*** DATA SHOWN Section Begins ***
/-- The polder reaches its context: it lies in HBM whose every page the dike gates admit (R255, R267); its own polder's HBM
is always admitted. -/
def ctxReached (s : State) (id : BlkId) : Bool :=
  let a := ctxAddr s id
  decide (a + 0x500000 ≤ 0x8000000000) && ((a / polderBytes == id.p && (a + 0x4FFFFF) / polderBytes == id.p)
    || (upTo 80).all fun k => match gate s id.p (a + 65536 * k) true with
      | .ok _ => true
      | .error _ => false)

/-- Write the header of a block's context (R255), where the gates admit it. -/
def writeHeader (s : State) (id : BlkId) (b : Block) : State :=
  let a := ctxAddr s id
  let h := match clusterOf s id.p b.cid with
    | some c => c.handle
    | none => 0
  let d0 := (id.p <<< 48) + h % 2 ^ 48
  let d1 := ((if b.canRewind then 1 else 0) <<< 34) + (ctxState b.status <<< 32) + b.blkid % 2 ^ 32
  if ctxReached s id then
    hbmWrite s a (leBytes 8 d0 ++ leBytes 8 d1 ++ leBytes 8 b.stripId.toNat ++ leBytes 8 (ctxUnits id b)) false
  else s

/-- A line lies in a context's bytes in use. -/
def ctxLine (a units line : Nat) : Bool := decide (a ≤ line * 128) && decide (line * 128 < a + units * 4096)

/-- All the bytes in use of a context are written, which clears old marks of their lines (R147, R255). -/
def clearContext (s : State) (id : BlkId) (b : Block) : State :=
  if ctxReached s id then { s with poison := s.poison.filter fun e => !ctxLine (ctxAddr s id) (ctxUnits id b) e.1 } else s

/-- Save a block into its context (R255). -/
def writeContext (s : State) (id : BlkId) (b : Block) : State := writeHeader (clearContext s id b) id b

/-! ### Pre-emption (R252 to R254) -/

/-- Saved tiles are restored clean, the checkpoint's too (R79, R254). -/
def cleanTiles (c : Core) : Core := { c with tiles := c.tiles.map fun t => { t with dirty := false } }

/-- An instruction goes no further: what it has done joins the core (R250, R253). -/
def Progress.apply (x : Progress) (c : Core) : Core :=
  { c with tiles := x.tiles.foldl (fun v t => vset v t.1 t.2) c.tiles,
           preds := x.preds.foldl (fun v t => vset v t.1 t.2) c.preds,
           lq := x.pops.foldl (fun v t => vset v t.1 { (vget ⟨[], 0⟩ v t.1) with elems := (vget ⟨[], 0⟩ v t.1).elems.drop t.2 }) c.lq,
           sq := x.pushes.foldl (fun v t => vset v t.1 { (vget ⟨[], 0⟩ v t.1) with elems := (vget ⟨[], 0⟩ v t.1).elems ++ t.2 }) c.sq }

/-- An instruction that has only counted. -/
def Progress.count (n : Nat) : Progress := ⟨n, [], [], [], []⟩

/-- Adapter rows that are not in tacc are given up, and the lines that they hold (R131, R329). -/
def dropRows (b : Block) : Block :=
  { b with mmadRows := 0, adTry := none, adHeld := [],
           mmad := b.mmad.map fun m => { m with rows := 0, bad := 0, gain := [], fin := [], faults := [], held := [], part := [] } }

/-- The union of flags kept by row. -/
def allFlags (l : SMap Nat) : Nat := l.foldl (fun f e => f ||| e.2) 0

/-- The lowest row that an MMA or MMAD has still to do (R131). -/
def MmadProg.lowest (m : MmadProg) : Nat := (((upTo 256).find? fun r => bit m.todo r && !bit m.done r).getD 0)

/-- An MMA or MMAD comes to rest (R131): its finished rows are in tacc, the deferred ones are abandoned. Rows with a cause of
their own are not in tacc and are done again, so that the trap comes as in an uninterrupted run (R109, R397). -/
def restMmad (b : Block) : Block :=
  match b.mmad with
  | none => dropRows b
  | some m =>
    if m.rows = 0 then dropRows b
    else
      let m' := { m with done := m.done ||| (m.rows &&& (2 ^ 256 - 1 - m.bad)), flags := m.gain.foldl (fun l e => mapPut l e.1 e.2) m.flags }
      let c := { b.core with tiles := m.part.foldl (fun v t => vset v t.1 t.2) b.core.tiles, copies := m.copies }
      dropRows { b with core := c, mmad := some m', prog := [Progress.count m'.lowest] }

/-- A block stops and is saved. Every queued rerun completes (R252). A WFE that holds ends here (R467); an STQ that waits has
not issued; an MMAD comes to rest by R131. An instruction that has begun accesses goes on in the block's slot until it
completes, and only then is the block at rest and leaves the slot (R252). Tiles are restored clean (R79). -/
def saveBlock (st : BlkStatus) (b : Block) : Block :=
  let pc := if b.holding then b.pc + 4 else b.pc
  let b1 := if b.begun then b else (restMmad b).quiet
  { b1 with status := st, place := if b.begun then b.place else none, pc := pc, recheck := [], core := cleanTiles b1.core,
            ckpt := cleanTiles b.ckpt, prog := b1.prog.map fun x => { x with tiles := x.tiles.map fun t => (t.1, { t.2 with dirty := false }) } }

/-- A block has asked, itself or for its other half or a feed. -/
def Requester.isOf (w : Requester) (id : BlkId) : Bool :=
  match w with
  | .block p c | .ahead p c _ | .feed p c _ => p == id.p && c == id.ctx
  | .gone _ | .card _ _ | .packet _ _ => false

/-- Answers to what a block has asked for will find nobody: it has stopped waiting for them. -/
def disown (s : State) (id : BlkId) : State :=
  updDev s fun d => { d with outstanding := mapIf (fun o : OutReq => o.who.isOf id) (fun o => { o with who := .gone o.p }) d.outstanding }

/-- A block is put into its context (R255): with nothing begun, it waits for no answer any more. -/
def putSaved (s : State) (id : BlkId) (b : Block) : State :=
  let s1 := writeContext (setBlock s id b) id b
  if b.begun then s1 else disown s1 id

/-- Pre-empt and save every resident block of a cluster (R40, R252); halted members keep their state. -/
def saveCluster (s : State) (p cid : Nat) : State :=
  match clusterOf s p cid with
  | none => s
  | some c =>
    let s := c.ctxs.foldl (fun s x => match getBlock s ⟨p, x⟩ with
      | some b => if b.status == .resident then putSaved s ⟨p, x⟩ (saveBlock .preempted b) else s
      | none => s) s
    updCluster s p cid fun c => { c with resident := false }

/-- A block of an ended task is over: its uncommitted stores are discarded and its slot is free (R251). -/
def endBlock (s : State) (id : BlkId) (b : Block) : State :=
  let b' := { b.quiet with status := .ended, place := none, sbuf := [], msgs := [] }
  disown (writeHeader (setBlock s id b') id b') id

/-- The block's task has ended without completing. -/
def taskOver (s : State) (id : BlkId) (b : Block) : Bool :=
  match taskOf s id b with
  | some (_, t) => t.ended.isSome
  | none => false

/-- A block that has been stopped and has completed what it had begun is at rest: it leaves its slot (R252), and is over where
its task has ended (R251). -/
def comeToRest (s : State) (id : BlkId) : State :=
  match getBlock s id with
  | none => s
  | some b =>
    if b.begun then s
    else match b.status with
    | .preempted => if taskOver s id b then endBlock s id b
        else if b.place.isSome then putSaved s id (saveBlock .preempted b) else s
    | .suspended => if taskOver s id b then endBlock s id b else s
    | .resident | .waiting | .halted | .ended => s

/-! ### The end of a task (R251) -/

/-- Stop every block of a task in one polder, as under pre-emption: one that has begun accesses, such as the commit of a SHAPE,
completes its instruction first (R252, R412); uncommitted stores are discarded, slots are freed, clusters leave. -/
def stopTaskIn (creator handle : Nat) (s : State) (p : Nat) : State :=
  (getPolder s p).clusters.foldl (fun s c =>
    if c.creator == creator && c.handle == handle then
      let s := c.ctxs.foldl (fun s x => match getBlock s ⟨p, x⟩ with
        | some b => if b.status == .halted then s
            else if b.begun then setBlock s ⟨p, x⟩ (saveBlock .preempted b)
            else endBlock s ⟨p, x⟩ b
        | none => s) s
      updCluster s p c.cid fun c => { c with resident := false, suspended := false }
    else s) s

/-- A task ends without completing (R251). Its handle is then that of a completed task (R235). -/
def endTask (s : State) (creator handle : Nat) (tcause : Word64) : State :=
  match getTask s creator handle with
  | none => s
  | some t =>
    if t.ended.isSome then s
    else
      let d := t.faulted.getD tcause
      let s := updTask s creator handle fun t => { t with ended := some d }
      (upTo 16).foldl (stopTaskIn creator handle) s

/-! ### Taking a trap (R247) -/

/-- The fault record of R249, phase bit clear. -/
def faultRecord (s : State) (id : BlkId) (b : Block) (r : Resume) : List Word64 :=
  let (h, q) := match taskOf s id b with
    | some (_, t) => (t.handle, t.queue)
    | none => (0, 0)
  let (cu, slot) := b.place.getD (0, 0)
  let w (n : Nat) : Word64 := BitVec.ofNat 64 n
  [ w ((id.p <<< 48) + h % 2 ^ 48),
    w ((resumeCode r <<< 53) + ((if b.canRewind then 1 else 0) <<< 52) + ((q % 64) <<< 46) + ((slot % 4) <<< 44)
        + ((cu % 16) <<< 40) + b.blkid % 2 ^ 32),
    b.tcause, b.tcoord, b.taddr, b.fltpc,
    w (((id.ctx % 2 ^ 32) <<< 32) + b.progix.toNat % 2 ^ 32),
    w (b.stripId.toNat % 2 ^ 32) ]

/-- A record takes its place at the end of the polder's waiting records (R248). -/
def queueFault (s : State) (p : Nat) (rec : List Word64) : State :=
  updPolder s p fun x => { x with fq := { x.fq with waiting := x.fq.waiting ++ [rec] } }

/-- The elements that the other half has pushed ahead of program order and nobody has popped are discarded (R49). -/
def TQueue.unborrow (q : TQueue) : TQueue :=
  let k := Nat.min q.debt q.elems.length
  ⟨q.elems.take (q.elems.length - k), q.debt - k⟩

/-- The same for a scalar queue. -/
def SQueue.unborrow (q : SQueue) : SQueue :=
  let k := Nat.min q.debt q.entries.length
  ⟨q.entries.take (q.entries.length - k), q.debt - k⟩

/-- The same for every queue of a core. -/
def Core.unborrow (c : Core) : Core :=
  { c with lq := c.lq.map TQueue.unborrow, sq := c.sq.map TQueue.unborrow, aq := c.aq.unborrow, eq := c.eq.unborrow }

/-- TAKING A TRAP, the one operation of every exception (R247): the trap registers are written (R246), the cluster is
pre-empted and saved, the block is suspended, a fault record is queued, and a trap that allows no continuation ends the
task (R251). In this model every earlier instruction has completed and no later one has taken effect. -/
def takeTrapAs (s : State) (id : BlkId) (b : Block) (t : TrapInfo) (progix : Nat) (r : Resume) : State :=
  let b0 := (dropRows b).quiet
  let b1 := { b0 with tcause := tcauseOf t, tcoord := t.coord, taddr := t.addr, fltpc := BitVec.ofNat 64 b.pc,
                      progix := BitVec.ofNat 64 progix, resume := r, recheck := [], prog := b.prog.take 1,
                      core := b.core.unborrow }
  let rec' := faultRecord s id b1 r
  let s1 := saveCluster (setBlock s id b1) id.p b.cid
  let s2 := updBlock s1 id (saveBlock .suspended)
  let s3 := match getBlock s2 id with
    | some b2 => putSaved s2 id b2
    | none => s2
  let s4 := queueFault (updCluster s3 id.p b.cid fun c => { c with suspended := true }) id.p rec'
  match clusterOf s4 id.p b.cid with
  | none => s4
  | some c =>
    let s5 := updTask s4 c.creator c.handle fun k =>
      { k with faulted := some (k.faulted.getD (tcauseOf t)) }
    if r == .none then endTask s5 c.creator c.handle (tcauseOf t) else s5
*** DATA SHOWN Section Ends ***
TASK INSTRUCTIONS
Everything above from the line containing "k) true with" down to the line containing "(R79, R254). -/" is to be transcribed exactly, with both of those lines included and nothing else added.

EXERCISE RESPONSE
    || (upTo 80).all fun k => match gate s id.p (a + 65536 * k) true with
      | .ok _ => true
      | .error _ => false)

/-- Write the header of a block's context (R255), where the gates admit it. -/
def writeHeader (s : State) (id : BlkId) (b : Block) : State :=
  let a := ctxAddr s id
  let h := match clusterOf s id.p b.cid with
    | some c => c.handle
    | none => 0
  let d0 := (id.p <<< 48) + h % 2 ^ 48
  let d1 := ((if b.canRewind then 1 else 0) <<< 34) + (ctxState b.status <<< 32) + b.blkid % 2 ^ 32
  if ctxReached s id then
    hbmWrite s a (leBytes 8 d0 ++ leBytes 8 d1 ++ leBytes 8 b.stripId.toNat ++ leBytes 8 (ctxUnits id b)) false
  else s

/-- A line lies in a context's bytes in use. -/
def ctxLine (a units line : Nat) : Bool := decide (a ≤ line * 128) && decide (line * 128 < a + units * 4096)

/-- All the bytes in use of a context are written, which clears old marks of their lines (R147, R255). -/
def clearContext (s : State) (id : BlkId) (b : Block) : State :=
  if ctxReached s id then { s with poison := s.poison.filter fun e => !ctxLine (ctxAddr s id) (ctxUnits id b) e.1 } else s

/-- Save a block into its context (R255). -/
def writeContext (s : State) (id : BlkId) (b : Block) : State := writeHeader (clearContext s id b) id b

/-! ### Pre-emption (R252 to R254) -/

/-- Saved tiles are restored clean, the checkpoint's too (R79, R254). -/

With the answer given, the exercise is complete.